:: Data records ::
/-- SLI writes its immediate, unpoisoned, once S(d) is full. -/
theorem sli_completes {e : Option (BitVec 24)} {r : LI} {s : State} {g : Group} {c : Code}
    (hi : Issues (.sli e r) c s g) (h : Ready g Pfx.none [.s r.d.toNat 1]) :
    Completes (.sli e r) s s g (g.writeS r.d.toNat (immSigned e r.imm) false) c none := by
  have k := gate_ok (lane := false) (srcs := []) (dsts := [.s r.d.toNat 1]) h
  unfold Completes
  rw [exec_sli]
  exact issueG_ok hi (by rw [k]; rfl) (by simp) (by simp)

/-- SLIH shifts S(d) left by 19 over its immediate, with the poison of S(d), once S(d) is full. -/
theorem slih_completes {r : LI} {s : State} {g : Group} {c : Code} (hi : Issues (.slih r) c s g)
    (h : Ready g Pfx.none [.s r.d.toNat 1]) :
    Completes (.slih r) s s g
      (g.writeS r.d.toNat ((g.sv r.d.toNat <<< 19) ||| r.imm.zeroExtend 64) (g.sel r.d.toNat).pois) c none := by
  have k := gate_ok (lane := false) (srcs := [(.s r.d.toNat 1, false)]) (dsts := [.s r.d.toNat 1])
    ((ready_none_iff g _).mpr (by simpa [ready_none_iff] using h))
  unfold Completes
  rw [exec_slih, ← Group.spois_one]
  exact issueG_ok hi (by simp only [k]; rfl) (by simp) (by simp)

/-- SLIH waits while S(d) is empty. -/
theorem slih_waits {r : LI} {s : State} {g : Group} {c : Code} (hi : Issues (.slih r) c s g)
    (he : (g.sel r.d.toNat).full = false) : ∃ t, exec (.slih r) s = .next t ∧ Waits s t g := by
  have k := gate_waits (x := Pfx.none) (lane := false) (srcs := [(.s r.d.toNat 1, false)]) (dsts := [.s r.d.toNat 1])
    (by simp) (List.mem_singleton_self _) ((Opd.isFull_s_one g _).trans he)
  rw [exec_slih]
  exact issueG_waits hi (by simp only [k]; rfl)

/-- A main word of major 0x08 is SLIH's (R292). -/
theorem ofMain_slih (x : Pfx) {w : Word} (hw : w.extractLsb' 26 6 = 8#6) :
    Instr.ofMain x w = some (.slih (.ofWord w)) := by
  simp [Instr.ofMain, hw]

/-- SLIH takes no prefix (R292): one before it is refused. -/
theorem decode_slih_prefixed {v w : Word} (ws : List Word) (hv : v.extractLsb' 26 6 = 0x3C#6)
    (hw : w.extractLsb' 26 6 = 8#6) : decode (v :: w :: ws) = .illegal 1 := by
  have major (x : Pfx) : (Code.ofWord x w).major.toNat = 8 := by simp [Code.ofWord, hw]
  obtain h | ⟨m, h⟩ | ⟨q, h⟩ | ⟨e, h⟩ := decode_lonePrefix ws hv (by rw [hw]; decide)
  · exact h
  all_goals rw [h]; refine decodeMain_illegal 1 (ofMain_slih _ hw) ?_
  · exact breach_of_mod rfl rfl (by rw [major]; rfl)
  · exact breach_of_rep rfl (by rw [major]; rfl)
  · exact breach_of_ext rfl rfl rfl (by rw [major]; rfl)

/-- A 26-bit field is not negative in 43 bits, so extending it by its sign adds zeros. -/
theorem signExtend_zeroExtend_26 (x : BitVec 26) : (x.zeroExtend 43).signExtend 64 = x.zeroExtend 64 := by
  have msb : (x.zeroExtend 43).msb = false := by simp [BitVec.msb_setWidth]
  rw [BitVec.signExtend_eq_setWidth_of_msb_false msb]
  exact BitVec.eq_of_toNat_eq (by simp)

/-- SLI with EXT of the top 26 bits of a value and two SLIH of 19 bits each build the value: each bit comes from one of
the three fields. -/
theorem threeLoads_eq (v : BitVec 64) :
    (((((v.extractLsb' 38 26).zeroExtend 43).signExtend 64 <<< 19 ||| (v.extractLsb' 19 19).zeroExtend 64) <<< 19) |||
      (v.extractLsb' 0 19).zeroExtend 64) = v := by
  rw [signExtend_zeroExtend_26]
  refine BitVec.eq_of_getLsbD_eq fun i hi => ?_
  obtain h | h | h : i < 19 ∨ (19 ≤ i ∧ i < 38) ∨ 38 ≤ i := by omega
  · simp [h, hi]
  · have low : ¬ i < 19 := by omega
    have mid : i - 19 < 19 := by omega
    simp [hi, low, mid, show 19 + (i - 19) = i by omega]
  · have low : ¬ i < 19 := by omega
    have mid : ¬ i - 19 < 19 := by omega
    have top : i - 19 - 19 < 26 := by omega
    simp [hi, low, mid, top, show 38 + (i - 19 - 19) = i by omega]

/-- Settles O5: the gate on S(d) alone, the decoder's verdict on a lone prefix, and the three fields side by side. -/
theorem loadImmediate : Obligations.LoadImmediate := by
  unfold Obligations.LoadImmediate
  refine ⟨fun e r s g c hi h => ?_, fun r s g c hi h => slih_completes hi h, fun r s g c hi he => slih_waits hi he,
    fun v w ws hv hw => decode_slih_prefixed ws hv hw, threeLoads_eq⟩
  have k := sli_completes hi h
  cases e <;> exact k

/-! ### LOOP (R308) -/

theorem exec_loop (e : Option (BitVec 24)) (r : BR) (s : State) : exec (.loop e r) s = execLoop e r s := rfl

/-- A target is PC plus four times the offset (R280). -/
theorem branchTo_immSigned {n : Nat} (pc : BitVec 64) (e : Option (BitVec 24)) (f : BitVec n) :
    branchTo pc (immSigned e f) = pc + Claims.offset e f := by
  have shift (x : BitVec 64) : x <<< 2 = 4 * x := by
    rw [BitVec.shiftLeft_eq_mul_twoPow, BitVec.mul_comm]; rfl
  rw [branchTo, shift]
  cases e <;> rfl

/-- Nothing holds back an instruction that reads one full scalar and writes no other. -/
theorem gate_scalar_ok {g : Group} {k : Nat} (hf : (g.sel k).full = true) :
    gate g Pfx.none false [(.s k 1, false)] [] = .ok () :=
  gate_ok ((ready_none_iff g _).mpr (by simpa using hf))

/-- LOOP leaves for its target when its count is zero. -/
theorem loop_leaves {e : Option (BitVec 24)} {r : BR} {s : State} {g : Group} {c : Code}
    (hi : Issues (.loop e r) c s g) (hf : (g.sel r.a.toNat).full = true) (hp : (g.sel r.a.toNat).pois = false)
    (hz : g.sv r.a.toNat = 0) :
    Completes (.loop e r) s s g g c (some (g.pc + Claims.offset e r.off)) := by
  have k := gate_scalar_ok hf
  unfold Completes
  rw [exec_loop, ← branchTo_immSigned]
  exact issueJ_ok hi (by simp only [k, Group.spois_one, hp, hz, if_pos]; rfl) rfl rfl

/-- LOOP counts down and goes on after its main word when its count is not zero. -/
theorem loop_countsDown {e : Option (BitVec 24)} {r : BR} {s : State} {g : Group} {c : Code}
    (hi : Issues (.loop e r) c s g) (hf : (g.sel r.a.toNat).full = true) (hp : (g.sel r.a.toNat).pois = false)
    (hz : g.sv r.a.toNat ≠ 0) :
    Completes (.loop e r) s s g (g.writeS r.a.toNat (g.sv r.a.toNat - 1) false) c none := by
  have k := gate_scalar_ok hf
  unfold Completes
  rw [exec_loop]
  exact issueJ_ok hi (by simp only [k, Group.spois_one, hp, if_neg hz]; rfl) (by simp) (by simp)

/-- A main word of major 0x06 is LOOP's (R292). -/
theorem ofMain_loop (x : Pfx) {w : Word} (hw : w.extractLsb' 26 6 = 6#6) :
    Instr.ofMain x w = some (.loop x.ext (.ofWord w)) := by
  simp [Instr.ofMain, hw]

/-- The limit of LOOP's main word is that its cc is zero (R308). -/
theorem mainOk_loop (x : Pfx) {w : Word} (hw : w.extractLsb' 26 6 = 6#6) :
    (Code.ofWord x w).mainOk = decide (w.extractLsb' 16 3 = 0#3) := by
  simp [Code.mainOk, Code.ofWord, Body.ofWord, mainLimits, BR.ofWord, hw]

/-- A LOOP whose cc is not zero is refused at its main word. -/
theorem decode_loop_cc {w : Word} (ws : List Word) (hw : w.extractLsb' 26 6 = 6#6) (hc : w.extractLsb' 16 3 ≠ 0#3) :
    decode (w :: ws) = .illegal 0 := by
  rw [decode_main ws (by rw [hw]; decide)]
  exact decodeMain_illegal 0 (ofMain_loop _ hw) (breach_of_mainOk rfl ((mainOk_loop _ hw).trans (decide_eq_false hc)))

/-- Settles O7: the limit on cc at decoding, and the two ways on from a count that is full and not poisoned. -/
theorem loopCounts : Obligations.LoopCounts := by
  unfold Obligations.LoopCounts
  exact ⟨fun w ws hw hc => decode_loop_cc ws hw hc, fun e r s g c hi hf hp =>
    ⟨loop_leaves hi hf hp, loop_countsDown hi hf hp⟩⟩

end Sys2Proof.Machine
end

:: Task to carry out ::
Given the records above, return exactly the lines starting at the line containing "(((((v.extractLsb' 38 26).zeroExtend" and ending at the line containing "have top : i - 19 - 19 < 26 := by omega", including both.

:: Solution below ::
    (((((v.extractLsb' 38 26).zeroExtend 43).signExtend 64 <<< 19 ||| (v.extractLsb' 19 19).zeroExtend 64) <<< 19) |||
      (v.extractLsb' 0 19).zeroExtend 64) = v := by
  rw [signExtend_zeroExtend_26]
  refine BitVec.eq_of_getLsbD_eq fun i hi => ?_
  obtain h | h | h : i < 19 ∨ (19 ≤ i ∧ i < 38) ∨ 38 ≤ i := by omega
  · simp [h, hi]
  · have low : ¬ i < 19 := by omega
    have mid : i - 19 < 19 := by omega
    simp [hi, low, mid, show 19 + (i - 19) = i by omega]
  · have low : ¬ i < 19 := by omega
    have mid : ¬ i - 19 < 19 := by omega
    have top : i - 19 - 19 < 26 := by omega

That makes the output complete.